╔══
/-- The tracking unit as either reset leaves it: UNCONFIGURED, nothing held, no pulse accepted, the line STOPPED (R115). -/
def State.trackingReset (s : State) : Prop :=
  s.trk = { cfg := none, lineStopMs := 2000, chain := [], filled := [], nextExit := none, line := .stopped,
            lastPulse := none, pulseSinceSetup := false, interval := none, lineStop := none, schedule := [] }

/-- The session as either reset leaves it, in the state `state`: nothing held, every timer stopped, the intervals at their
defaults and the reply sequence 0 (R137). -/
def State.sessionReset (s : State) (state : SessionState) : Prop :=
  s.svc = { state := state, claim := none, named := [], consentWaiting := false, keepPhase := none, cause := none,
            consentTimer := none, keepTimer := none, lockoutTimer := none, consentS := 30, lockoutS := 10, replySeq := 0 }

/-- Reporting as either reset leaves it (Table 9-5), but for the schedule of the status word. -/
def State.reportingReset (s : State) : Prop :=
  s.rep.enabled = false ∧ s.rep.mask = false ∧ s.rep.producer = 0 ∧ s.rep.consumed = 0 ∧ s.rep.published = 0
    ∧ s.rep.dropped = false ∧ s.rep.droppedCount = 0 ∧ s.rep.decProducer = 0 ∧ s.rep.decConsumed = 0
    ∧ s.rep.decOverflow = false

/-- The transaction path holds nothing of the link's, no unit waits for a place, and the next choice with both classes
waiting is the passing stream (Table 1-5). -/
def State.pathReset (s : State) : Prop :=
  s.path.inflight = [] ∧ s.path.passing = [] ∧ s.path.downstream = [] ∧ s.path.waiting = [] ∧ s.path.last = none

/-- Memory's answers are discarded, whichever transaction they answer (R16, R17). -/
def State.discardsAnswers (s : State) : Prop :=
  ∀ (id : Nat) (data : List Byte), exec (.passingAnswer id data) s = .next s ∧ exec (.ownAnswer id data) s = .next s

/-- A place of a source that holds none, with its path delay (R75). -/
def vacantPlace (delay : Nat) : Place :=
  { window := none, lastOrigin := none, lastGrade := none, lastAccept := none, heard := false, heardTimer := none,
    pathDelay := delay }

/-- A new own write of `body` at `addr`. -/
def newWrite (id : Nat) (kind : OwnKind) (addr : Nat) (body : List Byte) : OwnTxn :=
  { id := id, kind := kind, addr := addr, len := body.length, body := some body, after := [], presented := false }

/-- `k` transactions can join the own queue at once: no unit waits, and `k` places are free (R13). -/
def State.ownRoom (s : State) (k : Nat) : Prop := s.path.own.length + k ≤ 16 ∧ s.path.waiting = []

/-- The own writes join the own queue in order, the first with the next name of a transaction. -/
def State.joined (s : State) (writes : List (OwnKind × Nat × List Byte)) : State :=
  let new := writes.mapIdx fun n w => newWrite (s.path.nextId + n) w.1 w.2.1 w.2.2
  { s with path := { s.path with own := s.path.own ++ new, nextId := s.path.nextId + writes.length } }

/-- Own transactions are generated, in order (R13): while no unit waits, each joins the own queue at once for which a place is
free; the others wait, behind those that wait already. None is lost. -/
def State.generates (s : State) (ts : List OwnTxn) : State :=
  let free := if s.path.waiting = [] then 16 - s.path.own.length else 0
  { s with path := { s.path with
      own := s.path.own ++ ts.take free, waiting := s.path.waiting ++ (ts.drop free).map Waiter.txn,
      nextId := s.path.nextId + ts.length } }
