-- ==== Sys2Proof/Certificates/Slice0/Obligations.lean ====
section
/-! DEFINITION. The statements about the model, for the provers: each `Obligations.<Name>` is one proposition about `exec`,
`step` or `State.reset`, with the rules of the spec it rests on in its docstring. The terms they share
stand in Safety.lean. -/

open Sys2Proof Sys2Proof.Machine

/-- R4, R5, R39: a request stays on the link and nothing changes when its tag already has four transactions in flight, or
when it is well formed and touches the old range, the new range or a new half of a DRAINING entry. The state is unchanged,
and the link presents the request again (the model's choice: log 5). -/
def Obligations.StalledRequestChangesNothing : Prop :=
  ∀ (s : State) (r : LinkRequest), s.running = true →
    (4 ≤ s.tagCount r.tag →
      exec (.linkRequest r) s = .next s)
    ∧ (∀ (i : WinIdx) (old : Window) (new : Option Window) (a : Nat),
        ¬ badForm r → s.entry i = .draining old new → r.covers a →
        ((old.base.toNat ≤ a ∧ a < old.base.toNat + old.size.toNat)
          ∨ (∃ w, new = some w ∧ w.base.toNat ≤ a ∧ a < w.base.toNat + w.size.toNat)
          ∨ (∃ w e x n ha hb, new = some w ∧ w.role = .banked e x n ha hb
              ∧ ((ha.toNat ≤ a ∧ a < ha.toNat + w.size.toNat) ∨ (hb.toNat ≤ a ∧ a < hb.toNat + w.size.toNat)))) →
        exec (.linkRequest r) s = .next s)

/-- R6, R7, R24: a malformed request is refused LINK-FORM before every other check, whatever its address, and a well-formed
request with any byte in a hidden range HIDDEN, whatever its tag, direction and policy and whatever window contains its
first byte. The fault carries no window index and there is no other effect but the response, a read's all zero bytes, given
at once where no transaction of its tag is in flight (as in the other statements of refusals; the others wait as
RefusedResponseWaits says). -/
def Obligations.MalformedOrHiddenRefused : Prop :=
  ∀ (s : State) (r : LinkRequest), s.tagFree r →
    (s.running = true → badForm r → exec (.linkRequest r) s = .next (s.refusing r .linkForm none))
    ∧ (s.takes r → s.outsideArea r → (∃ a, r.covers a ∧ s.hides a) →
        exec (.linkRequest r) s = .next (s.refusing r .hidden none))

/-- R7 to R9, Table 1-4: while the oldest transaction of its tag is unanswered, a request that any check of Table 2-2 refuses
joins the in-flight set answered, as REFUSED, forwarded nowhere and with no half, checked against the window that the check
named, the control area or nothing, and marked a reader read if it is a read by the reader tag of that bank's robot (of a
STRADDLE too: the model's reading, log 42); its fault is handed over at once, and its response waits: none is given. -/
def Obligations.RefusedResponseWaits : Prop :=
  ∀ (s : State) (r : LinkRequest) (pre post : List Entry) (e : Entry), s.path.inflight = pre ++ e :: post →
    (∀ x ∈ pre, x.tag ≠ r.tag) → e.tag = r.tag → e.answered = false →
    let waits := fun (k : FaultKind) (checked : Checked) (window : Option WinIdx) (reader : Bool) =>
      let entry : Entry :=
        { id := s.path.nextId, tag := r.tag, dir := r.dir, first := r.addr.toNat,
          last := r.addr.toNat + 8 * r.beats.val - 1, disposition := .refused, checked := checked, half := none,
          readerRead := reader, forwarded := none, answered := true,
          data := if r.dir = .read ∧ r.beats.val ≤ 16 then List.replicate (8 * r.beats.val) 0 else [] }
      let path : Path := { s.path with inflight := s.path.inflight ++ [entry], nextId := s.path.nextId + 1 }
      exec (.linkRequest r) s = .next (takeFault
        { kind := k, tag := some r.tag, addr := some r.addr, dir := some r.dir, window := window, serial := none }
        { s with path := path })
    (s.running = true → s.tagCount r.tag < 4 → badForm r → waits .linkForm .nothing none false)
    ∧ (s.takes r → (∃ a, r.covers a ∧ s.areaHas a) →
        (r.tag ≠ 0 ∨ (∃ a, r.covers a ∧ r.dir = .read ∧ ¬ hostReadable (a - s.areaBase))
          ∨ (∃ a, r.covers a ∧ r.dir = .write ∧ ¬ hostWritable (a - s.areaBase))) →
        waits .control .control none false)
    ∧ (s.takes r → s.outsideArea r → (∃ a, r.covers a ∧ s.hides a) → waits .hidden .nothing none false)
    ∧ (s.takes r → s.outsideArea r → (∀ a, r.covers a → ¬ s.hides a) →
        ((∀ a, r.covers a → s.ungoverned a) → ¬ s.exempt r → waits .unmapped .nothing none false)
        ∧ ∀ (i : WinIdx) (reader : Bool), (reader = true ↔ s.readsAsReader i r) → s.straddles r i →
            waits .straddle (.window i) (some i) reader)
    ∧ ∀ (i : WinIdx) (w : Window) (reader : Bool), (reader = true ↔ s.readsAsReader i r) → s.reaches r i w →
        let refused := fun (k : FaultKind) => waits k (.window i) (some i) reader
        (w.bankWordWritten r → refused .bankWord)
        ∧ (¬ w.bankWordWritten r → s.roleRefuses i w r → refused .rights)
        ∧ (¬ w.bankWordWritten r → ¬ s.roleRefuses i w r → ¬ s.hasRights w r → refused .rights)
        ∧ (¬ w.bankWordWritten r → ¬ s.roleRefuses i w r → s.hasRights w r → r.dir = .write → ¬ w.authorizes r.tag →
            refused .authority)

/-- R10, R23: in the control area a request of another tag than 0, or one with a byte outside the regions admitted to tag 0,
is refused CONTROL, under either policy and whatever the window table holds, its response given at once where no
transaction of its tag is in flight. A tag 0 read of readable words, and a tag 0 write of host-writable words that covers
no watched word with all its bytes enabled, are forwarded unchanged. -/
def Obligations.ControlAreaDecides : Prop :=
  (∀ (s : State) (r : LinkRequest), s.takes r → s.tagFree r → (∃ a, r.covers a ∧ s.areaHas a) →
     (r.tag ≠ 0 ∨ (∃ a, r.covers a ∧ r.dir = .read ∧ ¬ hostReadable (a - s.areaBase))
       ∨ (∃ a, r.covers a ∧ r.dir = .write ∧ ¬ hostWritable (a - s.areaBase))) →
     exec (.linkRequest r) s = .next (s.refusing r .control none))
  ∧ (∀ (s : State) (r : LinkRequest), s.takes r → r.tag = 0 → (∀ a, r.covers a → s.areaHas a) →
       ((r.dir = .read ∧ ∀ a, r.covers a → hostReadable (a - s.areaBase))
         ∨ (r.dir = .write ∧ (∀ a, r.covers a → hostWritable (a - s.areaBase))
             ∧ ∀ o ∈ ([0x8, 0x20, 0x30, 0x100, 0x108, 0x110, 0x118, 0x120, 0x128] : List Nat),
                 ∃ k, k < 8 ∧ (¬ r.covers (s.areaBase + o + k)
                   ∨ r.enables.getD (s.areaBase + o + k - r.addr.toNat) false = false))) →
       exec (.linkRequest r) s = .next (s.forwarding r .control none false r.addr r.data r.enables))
╚══
Your task >> In the entries above, count each line that holds "while". Give the total and nothing else.

Solution for this exercise >> 2